↓

/-- Length of a journal record: its 16-byte header and its contents (R193, R255, R256); `ord` tells the ordered key spaces. The
contents stand in the widths the manual gives the fields elsewhere (DESIGN CHOICE, log 16). -/
def JRec.size (ord : Nat → Bool) : JRec → Nat
  | .mapSet ks k .. => 16 + 1 + keyBytes (ord ks) k + 8 + 4 + 6 + 2
  | .mapDead .. => 16 + 1 + 8
  | .mapDelete ks k _ => 16 + 1 + keyBytes (ord ks) k + 6
  | .mapMove ks k .. => 16 + 1 + keyBytes (ord ks) k + 16
  | .mapLost ks k .. => 16 + 1 + keyBytes (ord ks) k + 4 + 4 + 6 + 2
  | .mapReclaim ks k => 16 + 1 + keyBytes (ord ks) k
  | .rangeDiscard _ _ lo hi .. => 16 + 1 + 2 + 6 + 2 + lo.length + hi.length
  | .rangeDone .. => 16 + 1 + 8
  | .ckptBegin .. => 16 + 1 + 8
  | .ckptDone _ _ st ks => 16 + 1 + 8 + 2 + 16 * st.length + 9 * ks.length
  | .segOpen .. => 16 + 2 + 1 + 1 + 4
  | .segSeal .. => 16 + 2 + 2 + 2 + 1
  | .segCopyBegin .. => 16 + 2 + 1
  | .copyDone .. => 16 + 2 + 4 + 4
  | .eraseIntent _ => 16 + 2
  | .eraseDone _ l => 16 + 2 + 4 * l.length
  | .blockRetire .. => 16 + 1 + 1 + 2 + 1 + 2
  | .dieRetire .. => 16 + 2
  | .channelRetire _ => 16 + 1
  | .jrnlClose _ => 16 + 8

/-- Whether a key space is ordered; one that is gone counts as unordered. -/
def State.orderedKs (s : State) (ks : Nat) : Bool := (s.kv.spaces.find? fun k => k.ks == ks && k.deletedAt.isNone).any fun k => k.ordered

/-- Length of a journal record now; what of a stash image does not fit a page stands in the checkpoint area, like the page directory
(R256). -/
def State.jSize (s : State) (r : JRec) : Nat := min 16384 (r.size s.orderedKs)

/-- The records that fill journal pages of 16,384 bytes, `pages` of them, in order and none across two pages (R254). -/
def fillPages (size : JRec → Nat) : Nat → Nat → List (Nat × JRec) → List (Nat × JRec)
  | _, _, [] => []
  | pages, room, r :: l =>
    if size r.2 ≤ room then r :: fillPages size pages (room - size r.2) l
    else match pages with
      | p + 2 => r :: fillPages size (p + 1) (16384 - size r.2) l
      | _ => []

/-- Append a record to the page being filled, at a clock (R254). -/
def Journal.append (j : Journal) (now : Nat) (r : JRec) (wait : Bool) : Journal :=
  { j with page := j.page ++ [(j.jseqNext, r)], marks := j.marks ++ [(now, wait)], jseqNext := j.jseqNext + 1 }

/-- Clock of the page's first record (R254). -/
def Journal.pageSince (j : Journal) : Option Nat := j.marks.head?.map fun m => m.1

/-- Whether a record of the page has a waiter (R254). -/
def Journal.waiters (j : Journal) : Bool := j.marks.any fun m => m.2

/-- Program units that the records of the pages not programmed yet take (R254); `fuel` is at least their number. -/
def State.pageUnits (s : State) : Nat → List (Nat × JRec) → Nat
  | 0, _ => 0
  | _, [] => 0
  | fuel + 1, l => 1 + s.pageUnits fuel (l.drop (max 1 (fillPages s.jSize 2 16384 l).length))

/-- Whether the journal page must be programmed now: it is full, a record in it has a waiter, or 2 ms have passed since its
first record (R254). -/
def State.journalDue (s : State) : Bool :=
  s.jrn.waiters || decide ((fillPages s.jSize 1 16384 s.jrn.page).length < s.jrn.page.length) ||
    decide (sumBy s.jrn.page (fun r => s.jSize r.2) = 16384) || s.jrn.pageSince.any fun t => decide (t + 2 * ms ≤ s.now)

/-- Program the journal page when it is due and none is being programmed: two pages, one pSLC program unit in each copy, with
flush-class tokens (R211, R254). What does not fit them begins the next page, its records with the clock they were written at and their waiters. -/
def State.pumpJournal (s : State) : State :=
  if s.jrn.flying.isEmpty && !s.jrn.page.isEmpty && s.journalDue then
    let unit := fillPages s.jSize 2 16384 s.jrn.page
    (s.setJrn fun j => { j with flying := unit, page := j.page.drop unit.length, marks := j.marks.drop unit.length,
                                bytesSince := j.bytesSince + 32768 }).askTokens 0 12 .journal
  else s

/-- Append a record to the journal page being filled (R254, R255). `wait` marks a record with a waiter. The recovery image writes no journal
(R388). -/
def State.journal (s : State) (r : JRec) (wait : Bool) : State :=
  if s.life.recovery then s
  else (s.setJrn fun j => j.append s.now r wait).pumpJournal

/-- Bytes programmed in the metadata region, both copies counted (R253, R279). -/
def State.metaProgram (s : State) (n : Nat) : State := s.setFlash fun f => { f with programmed := f.programmed + n, metaProg := f.metaProg + n }

/-- Append a record on which a change waits (R194): the change is made when the record is durable. -/
def State.journalThen (s : State) (r : JRec) (a : JAct) (wait : Bool) : State :=
  if s.life.recovery then s else (s.setJrn fun j => { j with acts := j.acts ++ [(j.jseqNext, a)] }).journal r wait

/-- Whether the removal of what a locator names is on its way to the journal already. -/
def JAct.removes (a : JAct) (loc : Loc) : Bool :=
  match a with
  | .reclaim _ _ _ l _ => l == loc
  | _ => false

/-- Whether a locator's entry is about to be reclaimed: its MAP_RECLAIM stands in the journal and is not durable (R194). -/
def State.reclaiming (s : State) (loc : Loc) : Bool := s.jrn.acts.any fun a => a.2.removes loc

/-- Whether a journal record is a MAP_SET (R256). -/
def JRec.isMapSet (r : JRec) : Bool :=
  match r with
  | .mapSet .. => true
  | _ => false

/-- Whether a journal record is a segment's SEG_COPY_BEGIN (R256). -/
def JRec.isCopyBegin (seg : Nat) (r : JRec) : Bool :=
  match r with
  | .segCopyBegin n _ => n == seg
  | _ => false

/-- Whether a journal record is a segment's COPY_DONE (R256). -/
def JRec.isCopyDone (seg : Nat) (r : JRec) : Bool :=
  match r with
  | .copyDone n .. => n == seg
  | _ => false

/-- Whether a journal record is a segment's ERASE_INTENT (R256). -/
def JRec.isEraseIntent (seg : Nat) (r : JRec) : Bool :=
  match r with
  | .eraseIntent n => n == seg
  | _ => false

/-- Whether the journal record of a number is durable (R254). -/
def State.jDurable (s : State) (n : Nat) : Bool :=
  decide (n < s.jrn.jseqNext) && !(s.jrn.page.any fun r => r.1 == n) && !(s.jrn.flying.any fun r => r.1 == n)

/-- Whether every journal record that `p` picks is durable. -/
def State.jAllDurable (s : State) (p : JRec → Bool) : Bool :=
  !(s.jrn.page.any fun r => p r.2) && !(s.jrn.flying.any fun r => p r.2)

/-- A record no longer ends in a program unit: what is placed of it is dead. -/
def State.unplace (s : State) (id : Nat) : State :=
  let cut := fun (l : List JobItem) => l.map fun i => if i.land = some id then { i with land := none } else i
  s.setFlash fun f => { f with jobs := f.jobs.map (fun j => { j with items := cut j.items })
                               segs := f.segs.map (fun g => { g with tail := cut g.tail }) }

-- Mirror: what a write of this module does to the link and the change log.

/-- The Mirror policy of a key space for a write at an admission position (R311). -/
def State.policyAt (s : State) (ks pos : Nat) : Policy :=
  match s.spaceAt ks pos with
  | some k => histAt .off k.policy pos
  | none => .off

/-- The stamp counter moves to `n`: it is stored where it passes a multiple of 2^20 (R307). -/
def Mirror.toStamp (m : Mirror) (n : Nat) : Mirror :=
  { m with stamp := n, stampStored := if m.stamp / 2 ^ 20 < n / 2 ^ 20 then n else m.stampStored }

/-- The counter after a reset that cleared it: 2^20 beyond the stored value, and stored (R307). -/
def Mirror.resumeStamp (m : Mirror) : Mirror := { m with stamp := m.stampStored }.toStamp (m.stampStored + 2 ^ 20)

/-- The stamp of the pending write or change-log entry of a key, the higher of the two, an unknown stamp being 0 (R308, R316). -/
def State.pendingStamp (s : State) (ks : Nat) (key : Bytes) : Option Nat :=
  let q := (s.mir.sendq.filter fun m => m.live && m.ks == ks && m.key == key && decide (s.mir.lapplied ≤ m.lseq)).map fun m => m.stamp
  let l := (s.mir.log.filter fun e => e.ks == ks && e.key == key).map fun e => if e.unknown then 0 else e.stamp
  match q ++ l with
  | [] => none
  | x => some (x.foldl max 0)

/-- Take the next Mirror stamp (R307). -/
def State.nextStamp (s : State) : State × Nat :=
  let n := s.mir.stamp + 1
  let rank := (s.mir.pairing.map fun p => p.rank).getD 0
  (s.setMir fun m => m.toStamp n, 2 * n + rank)

/-- Whether a mirrored key space runs solo: its writes are logged, not sent (R306, R313, R314). -/
def State.solo (s : State) (ks : Nat) : Bool :=
  s.mir.state != 2 || (s.space? ks).any fun k => k.ksState == 8 || k.ksState == 3 || k.seedDue || k.cfgLseq.isSome

/-- Mark a key space for full resynchronisation and drop its entries: the log or the range list overflowed (R315). -/
def State.logOverflow (s : State) (ks : Nat) : State :=
  let n := (s.mir.log.filter fun e => e.ks == ks).length + (s.mir.logRanges.filter fun e => e.1 == ks).length
  (s.setMir fun m => { m with log := m.log.filter fun e => e.ks != ks, logRanges := m.logRanges.filter fun e => e.1 != ks,
                              fullKs := if m.fullKs.contains ks then m.fullKs else m.fullKs ++ [ks], overflow := true }).logEv
    evMirrorOverflow uMirror 1 n

/-- Whether the change log has no room for one more entry: 16,777,216 keys and key-space deletions (R314). -/
def State.logFull (s : State) : Bool := decide (16777216 ≤ s.mir.log.length + s.mir.logDeletes.length)

/-- Log the deletion of a key space (R313-R315); one that finds no room is marked as the others are. -/
def State.logDelete (s : State) (ks : Nat) : State :=
  if s.logFull then s.logOverflow ks else s.setMir fun m => { m with logDeletes := m.logDeletes ++ [ks] }

/-- Log a written key in the change log with its latest stamp (R314, R315). -/
def State.logKey (s : State) (ks : Nat) (key : Bytes) (stamp : Nat) (unknown : Bool) : State :=
  if s.mir.fullKs.contains ks then s
  else if s.mir.log.any fun e => e.ks == ks && e.key == key then
    s.setMir fun m => { m with log := m.log.map fun e =>
      if e.ks = ks && e.key = key then { e with stamp := max e.stamp stamp, unknown := e.unknown && unknown, lseq := none } else e }
  else if s.logFull then s.logOverflow ks
  else s.setMir fun m => { m with log := m.log ++ [{ ks := ks, key := key, stamp := stamp, unknown := unknown }] }

/-- Log a discarded range (R314, R315). -/
def State.logRange (s : State) (ks : Nat) (lo hi : Bytes) : State :=
  if s.mir.fullKs.contains ks then s
  else if 1024 ≤ s.mir.logRanges.length then s.logOverflow ks
  else s.setMir fun m => { m with logRanges := m.logRanges ++ [(ks, lo, hi)] }

/-- Queue the messages of one value: parts of at most 8,192 bytes (R299). Answers the lseq of the last. -/
def State.sendValue (s : State) (ks : Nat) (key val : Bytes) (stamp flags adm : Nat) (live : Bool) : State × Nat :=
  let n := max 1 (ceilDiv val.length 8192)
  let s := (List.range n).foldl (fun s i =>
    let part := slice val (8192 * i) 8192
    s.mirrorQueue fun lseq =>
      { lseq := lseq, typ := 3, flags := flags, ks := ks, key := key, stamp := stamp,
        body := mirrorBody (le 4 (8192 * i) ++ le 4 val.length) key part, adm := adm,
        bytes := part.length, at_ := s.now, final := decide (i + 1 = n), live := live }) s
  (s, s.mir.lseqNext - 1)

/-- The scan of a full resynchronisation has seen a key of this module's own (R318). -/
def State.noteOwn (s : State) (ks : Nat) (key : Bytes) : State :=
  s.setSpace ks fun k => { k with syncSeen := if k.ksState = 6 then k.syncSeen ++ [key] else k.syncSeen }

/-- Send an original write to the peer under its stamp; answers its lseq (R303). -/
def State.sendOwn (s : State) (ks adm : Nat) (kind : RecKind) (key upper val : Bytes) (stamp : Nat) : State × Nat :=
  match kind with
  | .value => s.sendValue ks key val stamp 0 adm true
  | .tombstone =>
    let s := s.mirrorQueue fun n =>
      { lseq := n, typ := 4, flags := 0, ks := ks, key := key, stamp := stamp, body := mirrorBody [] key [], adm := adm, at_ := s.now }
    (s, s.mir.lseqNext - 1)
  | _ =>
    let s := s.mirrorQueue fun n =>
      { lseq := n, typ := 5, flags := 0, ks := ks, key := key, stamp := stamp,
        body := mirrorBody (le 1 upper.length) key upper, adm := adm, at_ := s.now }
    (s, s.mir.lseqNext - 1)

/-- A logged key that is written again carries the later write's stamp and goes with its message (R314). -/
def State.stampLog (s : State) (ks : Nat) (key : Bytes) (stamp lseq : Nat) : State :=
  s.setMir fun m => { m with log := m.log.map fun (e : LogEntry) =>
    if e.ks = ks && e.key = key then { e with stamp := stamp, unknown := false, lseq := e.lseq.map (fun _ => lseq) } else e }

/-- A FLUSH that covers a synchronous write waits for the peer about it (R69, R303). -/
def State.ackLater (s : State) (adm : Nat) : State :=
  s.setKv fun k => { k with flushes := k.flushes.map fun f => if f.covered.contains adm then { f with acks := f.acks ++ [adm] } else f }

/-- A write of this module became visible in a mirrored key space (R303, R307, R314): it takes a stamp and is sent, or it is
logged while the key space runs solo. Answers the stamp and the lseq its acknowledgement must pass, 0 for none. -/
def State.originate (s : State) (ks adm : Nat) (kind : RecKind) (key upper val : Bytes) : State × Nat × Nat :=
  let pol := s.policyAt ks adm
  if pol == .off || s.mir.pairing.isNone then (s, 0, 0)
  else
    let (s, stamp) := s.nextStamp
    let s := if kind == .value then s.noteOwn ks key else s
    if s.solo ks then
      match kind with
      | .range => (s.logRange ks key upper, stamp, 0)
      | _ => (s.logKey ks key stamp false, stamp, 0)
    else
      let (s, lseq) := s.sendOwn ks adm kind key upper val stamp
      let s := if kind == .range then s else s.stampLog ks key stamp lseq
      if pol == .sync then (s.ackLater adm, stamp, lseq) else (s, stamp, 0)

end Sys2Proof.Machine
end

↑

TASK INSTRUCTIONS - Beginning at the top of the data, extract each line through the line containing "lo.length + hi.length" and return those lines exactly, with nothing added.

RESPONSE TO THE TASK -
/-- Length of a journal record: its 16-byte header and its contents (R193, R255, R256); `ord` tells the ordered key spaces. The
contents stand in the widths the manual gives the fields elsewhere (DESIGN CHOICE, log 16). -/
def JRec.size (ord : Nat → Bool) : JRec → Nat
  | .mapSet ks k .. => 16 + 1 + keyBytes (ord ks) k + 8 + 4 + 6 + 2
  | .mapDead .. => 16 + 1 + 8
  | .mapDelete ks k _ => 16 + 1 + keyBytes (ord ks) k + 6
  | .mapMove ks k .. => 16 + 1 + keyBytes (ord ks) k + 16
  | .mapLost ks k .. => 16 + 1 + keyBytes (ord ks) k + 4 + 4 + 6 + 2
  | .mapReclaim ks k => 16 + 1 + keyBytes (ord ks) k
  | .rangeDiscard _ _ lo hi .. => 16 + 1 + 2 + 6 + 2 + lo.length + hi.length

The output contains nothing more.